Collected data entries:
/-- A write of BRY.RING_CFG (R580, R596): kept in the colophon store for the next start. -/
def State.writeRingCfg (s : State) (p : Path) (v : Word) : State × Nat :=
  let x := v.toNat
  let role := bits x 31 30
  let size := bits x 27 24
  let dev := bits x 23 21
  let bad := (bit x 29 && role != 2) || decide (size < 2) || decide (8 < size) || (role == 1 && dev != 0) ||
    (role == 2 && (dev == 0 || decide (size ≤ dev)))
  s.guardWrite p Reg.BRY_RING_CFG 0 0 0 v bad (fun s =>
    let s := s.applyWrite p Reg.BRY_RING_CFG 0 0 0 v
    ({ s with colo := { s.colo with ringCfg := some (s.word Reg.BRY_RING_CFG) } }, St.OK))

end Sys2Proof.Machine
end

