-- ==== Sys2Proof/Machine/Boot.lean ====
section
/-! DEFINITION. Machine/Boot.lean: starts, their steps, the start record and the rebuild of the quire table (spec/04, R88 to
R119; R310, R607, R613). -/
namespace Sys2Proof.Machine

/-! Causes of a start (R88). -/
abbrev Start.POWER_ON : Nat := 0
abbrev Start.RESET_PIN : Nat := 1
abbrev Start.OWNER_RESTART : Nat := 2
abbrev Start.AUTO_RESTART : Nat := 3
abbrev Start.WAKE : Nat := 4

/-! Step outcomes (R96). -/
abbrev Done.DONE : Nat := 1
abbrev Done.ALTERNATE : Nat := 2
abbrev Done.DEGRADED : Nat := 3
abbrev Done.SKIPPED : Nat := 4
abbrev Done.FAILED : Nat := 5
abbrev Done.INTERRUPTED : Nat := 6
abbrev Done.RUNNING : Nat := 7

/-! ## Beginning a start (R88, R89, R708) -/

/-- The registers a start keeps (R708): those on VDD_AUX (R40, R635, R680, R689), the supply status, the newest log entry,
clear_learned (R114), what the stream registers held, which R310 rebuilds at S16, and, for a start from S02, the rails. -/
def keptReg (first off : Nat) : Bool :=
  off == Reg.PWR_WAKE_CFG.base || off == Reg.PWR_SUPPLY_STATUS.base || off == Reg.GIO_BANK_CFG.base ||
    off == Reg.GIO_SMB_CFG.base || (decide (Reg.GIO_PIN_CFG.base ≤ off) && decide (off < Reg.GIO_PIN_CFG.base + 32)) ||
    off == Reg.RAS_LOG_NEWEST_LO.base || off == Reg.RAS_LOG_NEWEST_HI.base ||
    off == Reg.HIF_LINK_STATUS.base ||
    (decide (0x410000 ≤ off) && decide (off < 0x430000)) ||
    (first == 2 && (decide (Reg.PWR_RAIL_STATUS.base ≤ off) && decide (off < Reg.PWR_RAIL_STATUS.base + 4 * 17)))

/-- Show the start in BOOT.START_STATUS (R113). -/
def State.showStart (s : State) : State :=
  let step := (s.boot.active.filter (fun n => n != 3)).head?
  let s := match step with
    | some n => s.put F.BOOT_START_STATUS_step n
    | none => s
  (s.put F.BOOT_START_STATUS_attempt s.boot.attempt).put F.BOOT_START_STATUS_cause s.boot.cause

/-- A start begins at S01 or S02 (R88, R89): everything takes its reset value but the colophon store, the log writer, the
supplies, and what keptReg names. -/
def State.start (s : State) (first cause : Nat) : State :=
  let fresh := cause == Start.POWER_ON || cause == Start.WAKE
  let lost := (upTo 3).foldl (fun a p => if s.get F.MEM_CXL_STATUS_state p = V.MEM_CXL_STATUS_state_FAILED then a ||| 2 ^ p else a)
    s.colo.cxlLost
  let learn := s.on F.BOOT_CTRL_clear_learned
  let stretch := s.pwr.stretch
  let b : BootSt :=
    { cause := cause, active := [first], holdupUf := s.boot.holdupUf,
      autoRestarts := if fresh then 0 else if cause = Start.AUTO_RESTART then s.boot.autoRestarts + 1 else s.boot.autoRestarts,
      attempt := if fresh then 1 else if cause = Start.AUTO_RESTART then s.boot.attempt + 1 else s.boot.attempt }
  let dev := s.word Reg.PWR_DEV_STATUS
  let perst := s.get F.HIF_LINK_STATUS_perst_n
  let t : State :=
    { regs := s.regs.filter (fun p => keptReg first p.1), out := s.out, free := s.free, pending := s.pending, colo :=
        { s.colo with cxlLost := lost },
      sup := { s.sup with loss := none, committed := false, gpfDone := false, holdupIsolated := false, suppliesLost := false },
      ras := { s.ras with coreAFailed := false, coreBFailed := false }, boot := b,
      pwr := { stretch := stretch },
      cap := { streams := s.cap.streams, quires := s.cap.quires, seals := s.cap.seals, sealPending := s.cap.sealPending } }
  let t := (t.setWord Reg.HIF_LINK_STATUS 0).put F.HIF_LINK_STATUS_perst_n perst
  let t := t.when learn (fun t => t.ev F.BOOT_CTRL_clear_learned)
  let t := ((t.setWord Reg.PWR_DEV_STATUS dev).setDev V.PWR_DEV_STATUS_state_RUN).put F.PWR_DEV_STATUS_from_off
    (b2n (cause == Start.WAKE))
  t.showStart

/-- Write the open start record into its ring slot (R98). -/
def State.putRecord (s : State) : State :=
  if s.boot.opened then
    { s with colo := { s.colo with records := Tbl.set none s.boot.slotIx (some s.boot.record) s.colo.records } }
  else s

/-- Change the start record. -/
def State.record (s : State) (f : StartRecord → StartRecord) : State :=
  ({ s with boot := { s.boot with record := f s.boot.record } }).putRecord

/-- Record a step's method, outcome, cause and time (R95, R118). -/
def State.setStep (s : State) (n method outcome cause micros : Nat) : State :=
  let k := n - 1
  let s := (s.put F.BOOT_STEP_STATUS_outcome outcome k).put F.BOOT_STEP_STATUS_cause cause k
  let s := (s.put F.BOOT_STEP_STATUS_method method k).put F.BOOT_STEP_TIME_value micros k
  s.record (fun r => { r with steps := Tbl.set (0, 0, 0, 0) n (method, outcome, cause, micros) r.steps })

/-- A step begins (R98). -/
def State.beginStep (s : State) (n : Nat) : State :=
  let s := s.setStep n (Tbl.get 0 s.boot.plan n) Done.RUNNING 0 0
  ({ s with boot := { s.boot with active := s.boot.active ++ [n] } }).showStart

/-- A step ends: no longer running. -/
def State.stepOut (s : State) (n : Nat) : State := { s with boot := { s.boot with active := s.boot.active.erase n } }

/-- The start halts at a step (R96, R99, R113). -/
def State.halt (s : State) (n : Nat) : State :=
  let keep := s.boot.active.filter (fun k => k == 3)
  let s := { s with boot := { s.boot with halted := true, active := keep } }
  let s := (s.put F.BOOT_START_STATUS_outcome V.BOOT_START_STATUS_outcome_HALTED).put F.BOOT_START_STATUS_step n
  s.record (fun r => { r with outcome := 3 })

/-- The step ends with a failure and the start halts. -/
def State.haltAt (s : State) (n cause micros : Nat) : State :=
  ((s.setStep n (Tbl.get 0 s.boot.plan n) Done.FAILED cause micros).stepOut n).halt n

/-- AUTO_RESTART (R99): at most three follow a POWER_ON or WAKE; then the start halts. -/
def State.autoRestart (s : State) (n : Nat) : State :=
  if 3 ≤ s.boot.autoRestarts then s.halt n else s.start 2 Start.AUTO_RESTART

/-! ## The first steps (R36, R46, R50, R97, R613) -/

/-- S01 (R36, R37, R46): the rails are on, and the hold-up capacitance measured. -/
def State.step01 (s : State) (r : StepResult) : State :=
  if r.cause = 1 ∨ r.cause = 2 then s.haltAt 1 r.cause.toNat r.micros.toNat
  else
    let uf := r.holdup.toNat
    let s := s.each (upTo 17) (fun s i => s.put F.PWR_RAIL_STATUS_in_regulation 1 i)
    let low := decide (uf < 800)
    let s := s.put F.PWR_SUPPLY_STATUS_holdup_degraded (b2n low)
    let s := { s with sup := { s.sup with capMw := if low then some (uf * 1282432 / 1000) else none },
                      boot := { s.boot with holdupUf := uf } }
    let s := s.when low (fun s => s.each (upTo 16) (fun s i =>
      let (c, s) := s.fresh
      (s.ev F.PWR_RAIL_STATUS_current_capped i).log 0x51 2 i [c % 101]))
    ((s.setStep 1 0 Done.DONE 0 r.micros.toNat).stepOut 1).beginStep 2

/-- The newest start record (R98). -/
def State.newest (s : State) : Option (Nat × StartRecord) :=
  s.colo.records.foldl (fun (a : Option (Nat × StartRecord)) p =>
    match a, p.2 with
    | some b, some r => if b.2.seq ≤ r.seq then some (p.1, r) else some b
    | none, some r => some (p.1, r)
    | x, none => x) none

/-- What the log says of the previous stop (R613): the POWER_FAIL of the last start record, and whether a COMMIT_END
follows it. -/
def State.lastStop (s : State) : Option (Nat × Bool) :=
  match s.newest with
  | none => none
  | some (_, r) =>
    let mine := (s.ras.store.map (fun p => p.2)).filter (fun e => e.startSeq == r.seq)
    match (mine.filter (fun e => e.code == 0xC1)).foldl (fun (a : Option LogEntry) e =>
        match a with
        | some b => if b.seq ≤ e.seq then some e else some b
        | none => some e) none with
    | none => none
    | some e => some ((e.detail.head?).getD 0, mine.any (fun c => c.code == 0xC2 && decide (e.seq < c.seq)))
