-- ==== Sys2Proof/Machine/Grants.lean ====
section
/-! DEFINITION. Machine/Grants.lean: grants, image writes, Function Level Reset and the host link (spec/21 R557, R572, R574,
R575, R578; spec/04 R91, R109; spec/06 R156). -/
namespace Sys2Proof.Machine

/-! ## Units that change holder (R22, R255, R572) -/

/-- The units of each resource type of R572. -/
def unitCount (ty : Nat) : Nat :=
  match ty with
  | 1 => 512
  | 2 => 256
  | 3 => 256
  | 4 => 1048576
  | 5 => 262144
  | 6 => 65536
  | 7 => 32
  | 8 => 192
  | _ => 0

/-- The holder of a unit. -/
def State.unitOwner (s : State) (ty i : Nat) : Nat :=
  match ty with
  | 1 => s.get F.LANE_STATUS_holder i
  | 2 => s.sectHolder i
  | 3 => s.get F.SGC_STATUS_holder i
  | 4 => s.dqHolder i
  | 5 => s.opHolder i
  | 6 => s.get F.PRS_FRM_STATUS_holder i
  | 7 => s.get F.GIO_TLINE_holder i
  | _ => Tbl.get 0 s.trigPinHolder i

/-- An armed sequencer acts on or waits for a global line. -/
def State.lineUsed (s : State) (n : Nat) : Bool :=
  (upTo 16).any (fun i => (upTo 4).any (fun q => s.armed i q && (s.arcs i q).any (fun k =>
    s.on F.SECT_ARC_ACTION_line_en i q k && s.get F.SECT_ARC_ACTION_line i q k == n)))

/-- A unit is in use (R24, R63, R256, R384). -/
def State.unitUsed (s : State) (ty i : Nat) : Bool :=
  match ty with
  | 1 =>
    let sect := i / 32
    let j := i % 32
    s.laneStreamed i || s.prsBusy i || s.get F.CLK_STATUS_active_source == 512 + i || s.trigInUse sect j ||
      (j % 2 == 0 && s.trigInUse sect (0x20 + j / 2)) || (j % 8 == 0 && s.armed sect (j / 8)) ||
      s.someFrame (fun f => s.frameBusy f && (frmLanes f (s.frmTarget f)).contains i)
  | 2 =>
    let st := s.sect i
    st == Sec.LOADING || st == Sec.RELEASING || st == Sec.RUNNING || st == Sec.STOPPING ||
      s.fab.loads.any (fun l => l.sections.contains i) ||
      (i % 16 == 0 && (upTo 8).any (fun k => s.trigInUse (i / 16) (0x54 + k)))
  | 3 =>
    let st := s.coreState i
    st == Core.RUNNING || st == Core.WAITING || st == Core.HALTED
  | 4 => s.dqBusy i
  | 5 => (s.op i).inUse
  | 6 => s.frameBusy i
  | 7 => s.lineUsed i
  | _ => false

/-- The trigger units that follow a lane take their reset values (R255). -/
def State.unitsFollow (s : State) (l : Nat) : State :=
  let i := l / 32
  let j := l % 32
  let back := fun (s : State) (r : RegDef) (a b : Nat) => s.setWord r (r.reset i a b) i a b
  let s := back (back s Reg.SECT_MATCH_CFG j 0) Reg.SECT_MATCH_COUNT j 0
  let s := s.each (upTo 4) (fun s k => back (back s Reg.SECT_MATCH_VALUE j k) Reg.SECT_MATCH_MASK j k)
  let s := if j % 2 = 0 then
      back (back (back s Reg.SECT_CNT_CFG (j / 2) 0) Reg.SECT_CNT_COMPARE (j / 2) 0) Reg.SECT_CNT_VALUE (j / 2) 0 else s
  if j % 8 = 0 then
    let q := j / 8
    let s := back (back (back (back s Reg.SECT_SEQ_CTRL q 0) Reg.SECT_SEQ_STATUS q 0) Reg.SECT_SEQ_TARGET q 0) Reg.SECT_TAP_CFG q 0
    s.each (upTo 16) (fun s k =>
      back (back (back (back s Reg.SECT_ARC_COND q k) Reg.SECT_ARC_ACTION q k) Reg.SECT_ARC_CODE q k) Reg.SECT_ARC_ARG q k)
  else s

/-- A unit other than a section is put into its reset condition (R572). -/
def State.unitReset (s : State) (ty i : Nat) : State :=
  match ty with
  | 1 => (s.laneReset i).unitsFollow i
  | 3 =>
    let st := s.coreState i
    if st = Core.RUNNING ∨ st = Core.WAITING ∨ st = Core.HALTED then s.stopCore i 2 else s
  | 4 => { s.setDq i {} with swf := { (s.setDq i {}).swf with cache := s.swf.cache.erase i } }
  | 5 => (s.unlinkOp i).setOp i {}
  | 6 =>
    let h := s.get F.PRS_FRM_STATUS_holder i
    let lo := 0x10000000 + 0x100 * i
    let s := { s with regs := s.regs.filter (fun p => decide (p.1 < lo) || decide (lo + 0x100 ≤ p.1)) }
    (s.setFrm i {}).put F.PRS_FRM_STATUS_holder h i
  | 8 => s.setWord Reg.GIO_TRIG_PIN (Reg.GIO_TRIG_PIN.reset i 0 0) i
  | _ => s

/-- A unit other than a section gets its holder. -/
def State.unitGive (s : State) (ty i t : Nat) : State :=
  match ty with
  | 1 => (s.put F.LANE_STATUS_holder t i).put F.PRS_LANE_STATUS_holder t i
  | 3 => s.put F.SGC_STATUS_holder t i
  | 4 => { s with swf := { s.swf with dqHolder := Tbl.set 0 i t s.swf.dqHolder } }
  | 5 => { s with swf := { s.swf with opHolder := Tbl.set 0 i t s.swf.opHolder } }
  | 6 => s.put F.PRS_FRM_STATUS_holder t i
  | 7 => s.put F.GIO_TLINE_holder t i
  | 8 => { s with trigPinHolder := Tbl.set 0 i t s.trigPinHolder }
  | _ => s

/-- The power domain in which a unit gives its holder a vote (R620). -/
def unitDom (ty i : Nat) : Option Nat :=
  match ty with
  | 1 => some (domSector (i / 32))
  | 2 => some (domSection i)
  | 3 => some (domCluster (i / 16))
  | 6 => some (domSector (i / 4096))
  | _ => none

/-- Votes follow the holdings of a domain (R620): a new holder's vote comes into being, those of tenants that hold nothing
there any more end. -/
def State.votesFollow (s : State) (n t : Nat) : State :=
  let s := s.voteBorn t n
  s.each ((s.pwr.votes.filter (fun p => p.1 / 256 == n)).map (fun p => p.1 % 256)) (fun s u => s.voteGone u n)

/-- The sections of every finished move change holder, and their votes follow. -/
def State.movesEnd (s : State) : State :=
  let go := s.fab.moves.filter (fun m => (upTo m.count).all (fun i => s.sect (m.first + i) == Sec.EMPTY))
  s.sectMoves.each go (fun s m => s.each (upTo m.count) (fun s i => s.votesFollow (domSection (m.first + i)) m.holder))

/-- Sections begin to move to a holder: each that is not EMPTY is cleared first (R572). -/
def State.sectGive (s : State) (d : Option Desc) (t first count : Nat) : State :=
  let s := s.each ((upTo count).map (· + first)) (fun s n => if s.sect n = Sec.LOADED then s.sectClear n else s)
  let m : SectMove := { desc := d, holder := t, first := first, count := count }
  ({ s with fab := { s.fab with moves := s.fab.moves ++ [m] } }).movesEnd

/-- A range of units moves to a holder (R572). -/
def State.moveUnits (s : State) (d : Desc) (ty first count t : Nat) : State :=
  if ty = 2 then s.sectGive (some d) t first count
  else
    let s := s.each ((upTo count).map (· + first)) (fun s i =>
      let s := (s.unitReset ty i).unitGive ty i t
      match unitDom ty i with
      | some n => s.votesFollow n t
      | none => s)
    s.ok d count

/-- The checks and the effect of GRANT and REVOKE (R572): the units go from one holder to another. -/
def State.grantUnits (s : State) (d : Desc) (ty t first count src dst : Nat) : State :=
  let n := unitCount ty
  let units := (upTo count).map (· + first)
  let range := decide (0 < count) && decide (first + count ≤ n)
  s.descriptor d true true
    [(range && units.any (fun i => s.unitOwner ty i != src), St.REFUSED_NOT_OWNER),
     (!range || t == 0, St.BAD_ARGUMENT),
     (dst != 0 && s.get F.HIF_TENANT_STATUS_state t != 1, St.REFUSED_NOT_READY),
     (units.any (fun i => s.unitUsed ty i), St.REFUSED_BUSY)]
    (fun s => s.moveUnits d ty first count dst)

/-- GRANT (R572). -/
def execGrant (d : Desc) (ty tenant : BitVec 8) (first count : Word) (s : State) : Host.Outcome State Fault Refusal :=
  .next (s.grantUnits d ty.toNat tenant.toNat first.toNat count.toNat 0 tenant.toNat)

/-- REVOKE (R572). -/
def execRevoke (d : Desc) (ty tenant : BitVec 8) (first count : Word) (s : State) : Host.Outcome State Fault Refusal :=
  .next (s.grantUnits d ty.toNat tenant.toNat first.toNat count.toNat tenant.toNat 0)

/-! ## Reset of a tenant (R574, R575) -/

/-- The FRAME streams of a tenant that have anything but reset values. -/
def State.framesOf (s : State) (t : Nat) : List Nat :=
  let fs := ((s.regs.filter (fun p => decide (0x10000000 ≤ p.1))).map (fun p => (p.1 - 0x10000000) / 256)) ++
    s.frames.map (fun p => p.1)
  (fs.filter (fun f => s.get F.PRS_FRM_STATUS_holder f == t)).eraseDups

/-- Descriptors of a tenant that wait anywhere write no completion (R574, step 1). -/
def State.dropDescs (s : State) (t : Nat) : State :=
  let mine := fun (d : Option Desc) => d.any (fun d => d.tenant.toNat == t)
  { s with
    pwr := { s.pwr with waits := s.pwr.waits.filter (fun w => !mine w.desc) },
    swf := { s.swf with asks := s.swf.asks.filter (fun a => !mine (a.host.map (fun h => h.1))) },
    fab := { s.fab with waits := s.fab.waits.filter (fun p => !mine p.2),
                        loads := s.fab.loads.filter (fun l => l.desc.tenant.toNat != t) },
    cap := { s.cap with streams := s.cap.streams.map (fun p => if mine p.2.stopDesc then (p.1, { p.2 with stopDesc := none }) else p) } }

/-- Steps 1 to 3 of R574; a debug session of the tenant's scope ends (R650). -/
def State.resetBegin (s : State) (t : Nat) : State :=
  let s := s.when (s.get F.DBG_STATUS_scope == V.DBG_STATUS_scope_TENANT && s.scopeTenant == t) State.endSession
  let s := s.setTen t { vfEnabled := (s.ten t).vfEnabled, resetStep := 1 }
  let s := ((s.setWord Reg.HIF_TENANT_STATUS 0 t).put F.HIF_TENANT_STATUS_state 2 t).dropDescs t
  let lanes := (upTo 512).filter (fun l => s.get F.LANE_STATUS_holder l == t)
  let s := s.each (upTo 16) (fun s i => s.each (upTo 4) (fun s q =>
    if s.seqHolder i q = t ∧ s.armed i q then s.clr F.SECT_SEQ_STATUS_armed i q else s))
  let s := s.each lanes (fun s l =>
    (((s.digAbort l 0).digAbort l 1).probeEnd l V.LANE_PROBE_STATUS_result_ABORTED St.ABORTED_FAULT).pressReset l)
  let s := s.each (s.framesOf t) (fun s f => s.frmEnd f 0)
  let s := s.each (s.cap.streams.filter (fun p => s.strmHolder p.1 == t && s.strmActive p.1)) (fun s p =>
    s.beginStop p.1 V.CAP_STREAM_STATUS_end_cause_FLR s.now)
  let s := s.endTenantSess t St.ABORTED_FAULT
  let s := s.each ((upTo 256).filter (fun c => s.get F.SGC_STATUS_holder c == t)) (fun s c => s.unitReset 3 c)
  let s := s.each ((upTo 256).filter (fun n => s.sectHolder n == t && (s.sect n == Sec.RUNNING || s.sect n == Sec.RELEASING)))
    (fun s n => s.sectStop n)
  let s := s.each (s.swf.tasks.filter (fun p => p.2.phase != 0 && s.opHolder p.2.op == t)) (fun s p =>
    (s.releasePlaces (s.task p.1)).freeTask p.1)
  let s := s.each (s.swf.ops.filter (fun p => s.opHolder p.1 == t)) (fun s p => s.unitReset 5 p.1)
  s.each (s.swf.dq.filter (fun p => s.dqHolder p.1 == t)) (fun s p => s.unitReset 4 p.1)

Exercise instructions:
Using the records above, repeat exactly the lines from the first one through the line with "R89, R708) -/".

Result:
/-- A write of BRY.RING_CFG (R580, R596): kept in the colophon store for the next start. -/
def State.writeRingCfg (s : State) (p : Path) (v : Word) : State × Nat :=
  let x := v.toNat
  let role := bits x 31 30
  let size := bits x 27 24
  let dev := bits x 23 21
  let bad := (bit x 29 && role != 2) || decide (size < 2) || decide (8 < size) || (role == 1 && dev != 0) ||
    (role == 2 && (dev == 0 || decide (size ≤ dev)))
  s.guardWrite p Reg.BRY_RING_CFG 0 0 0 v bad (fun s =>
    let s := s.applyWrite p Reg.BRY_RING_CFG 0 0 0 v
    ({ s with colo := { s.colo with ringCfg := some (s.word Reg.BRY_RING_CFG) } }, St.OK))

end Sys2Proof.Machine
end

-- ==== Sys2Proof/Machine/Boot.lean ====
section
/-! DEFINITION. Machine/Boot.lean: starts, their steps, the start record and the rebuild of the quire table (spec/04, R88 to
R119; R310, R607, R613). -/
namespace Sys2Proof.Machine

/-! Causes of a start (R88). -/
abbrev Start.POWER_ON : Nat := 0
abbrev Start.RESET_PIN : Nat := 1
abbrev Start.OWNER_RESTART : Nat := 2
abbrev Start.AUTO_RESTART : Nat := 3
abbrev Start.WAKE : Nat := 4

/-! Step outcomes (R96). -/
abbrev Done.DONE : Nat := 1
abbrev Done.ALTERNATE : Nat := 2
abbrev Done.DEGRADED : Nat := 3
abbrev Done.SKIPPED : Nat := 4
abbrev Done.FAILED : Nat := 5
abbrev Done.INTERRUPTED : Nat := 6
abbrev Done.RUNNING : Nat := 7

/-! ## Beginning a start (R88, R89, R708) -/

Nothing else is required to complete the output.